→ **WHAT IS NEEDED**: Filter the data below for the string "theorem" and copy each matching line.

Stored data
-=-=-

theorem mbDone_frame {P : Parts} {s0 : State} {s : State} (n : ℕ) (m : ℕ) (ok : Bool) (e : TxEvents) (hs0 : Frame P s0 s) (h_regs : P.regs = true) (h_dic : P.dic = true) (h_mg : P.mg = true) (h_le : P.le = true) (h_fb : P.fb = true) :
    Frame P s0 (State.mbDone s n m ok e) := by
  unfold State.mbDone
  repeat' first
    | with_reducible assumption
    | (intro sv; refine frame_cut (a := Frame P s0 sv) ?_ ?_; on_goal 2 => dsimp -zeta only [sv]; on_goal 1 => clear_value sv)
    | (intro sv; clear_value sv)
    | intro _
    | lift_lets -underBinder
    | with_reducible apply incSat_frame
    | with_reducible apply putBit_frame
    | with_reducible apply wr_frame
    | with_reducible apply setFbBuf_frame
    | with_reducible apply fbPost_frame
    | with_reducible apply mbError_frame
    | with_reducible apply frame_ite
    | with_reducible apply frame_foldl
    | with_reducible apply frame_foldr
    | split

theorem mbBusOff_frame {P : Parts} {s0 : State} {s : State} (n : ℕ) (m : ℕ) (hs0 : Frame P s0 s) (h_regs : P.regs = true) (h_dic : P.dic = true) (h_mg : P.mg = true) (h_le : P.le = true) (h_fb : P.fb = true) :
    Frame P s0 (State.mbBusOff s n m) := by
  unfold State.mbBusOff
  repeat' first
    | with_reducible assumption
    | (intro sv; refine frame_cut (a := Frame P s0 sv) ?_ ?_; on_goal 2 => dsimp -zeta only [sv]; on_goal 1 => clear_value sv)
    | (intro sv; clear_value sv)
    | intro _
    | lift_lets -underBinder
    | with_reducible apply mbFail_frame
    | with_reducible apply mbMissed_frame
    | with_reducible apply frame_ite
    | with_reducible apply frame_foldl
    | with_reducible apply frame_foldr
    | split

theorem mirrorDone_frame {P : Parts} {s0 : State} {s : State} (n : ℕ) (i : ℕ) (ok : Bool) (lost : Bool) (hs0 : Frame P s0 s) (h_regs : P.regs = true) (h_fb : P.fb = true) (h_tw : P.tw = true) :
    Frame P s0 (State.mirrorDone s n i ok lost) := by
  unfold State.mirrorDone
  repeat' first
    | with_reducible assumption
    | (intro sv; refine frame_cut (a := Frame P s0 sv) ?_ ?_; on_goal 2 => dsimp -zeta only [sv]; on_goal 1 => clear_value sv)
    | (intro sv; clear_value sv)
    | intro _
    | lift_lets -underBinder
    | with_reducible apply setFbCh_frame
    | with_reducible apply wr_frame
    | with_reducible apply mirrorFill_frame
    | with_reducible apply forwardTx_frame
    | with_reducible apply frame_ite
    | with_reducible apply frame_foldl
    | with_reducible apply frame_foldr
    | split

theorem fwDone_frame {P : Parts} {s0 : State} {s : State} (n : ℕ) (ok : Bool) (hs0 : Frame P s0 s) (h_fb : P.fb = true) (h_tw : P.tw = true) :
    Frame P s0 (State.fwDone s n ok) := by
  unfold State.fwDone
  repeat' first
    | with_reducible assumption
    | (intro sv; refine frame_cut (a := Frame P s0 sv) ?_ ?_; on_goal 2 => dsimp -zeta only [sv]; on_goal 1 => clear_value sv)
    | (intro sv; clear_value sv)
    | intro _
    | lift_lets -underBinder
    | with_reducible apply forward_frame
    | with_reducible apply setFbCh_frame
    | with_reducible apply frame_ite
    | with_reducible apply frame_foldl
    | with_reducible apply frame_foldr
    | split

-=-=-

→ **OUTPUT FOR THIS TASK**:
theorem mbDone_frame {P : Parts} {s0 : State} {s : State} (n : ℕ) (m : ℕ) (ok : Bool) (e : TxEvents) (hs0 : Frame P s0 s) (h_regs : P.regs = true) (h_dic : P.dic = true) (h_mg : P.mg = true) (h_le : P.le = true) (h_fb : P.fb = true) :
theorem mbBusOff_frame {P : Parts} {s0 : State} {s : State} (n : ℕ) (m : ℕ) (hs0 : Frame P s0 s) (h_regs : P.regs = true) (h_dic : P.dic = true) (h_mg : P.mg = true) (h_le : P.le = true) (h_fb : P.fb = true) :
theorem mirrorDone_frame {P : Parts} {s0 : State} {s : State} (n : ℕ) (i : ℕ) (ok : Bool) (lost : Bool) (hs0 : Frame P s0 s) (h_regs : P.regs = true) (h_fb : P.fb = true) (h_tw : P.tw = true) :
theorem fwDone_frame {P : Parts} {s0 : State} {s : State} (n : ℕ) (ok : Bool) (hs0 : Frame P s0 s) (h_fb : P.fb = true) (h_tw : P.tw = true) :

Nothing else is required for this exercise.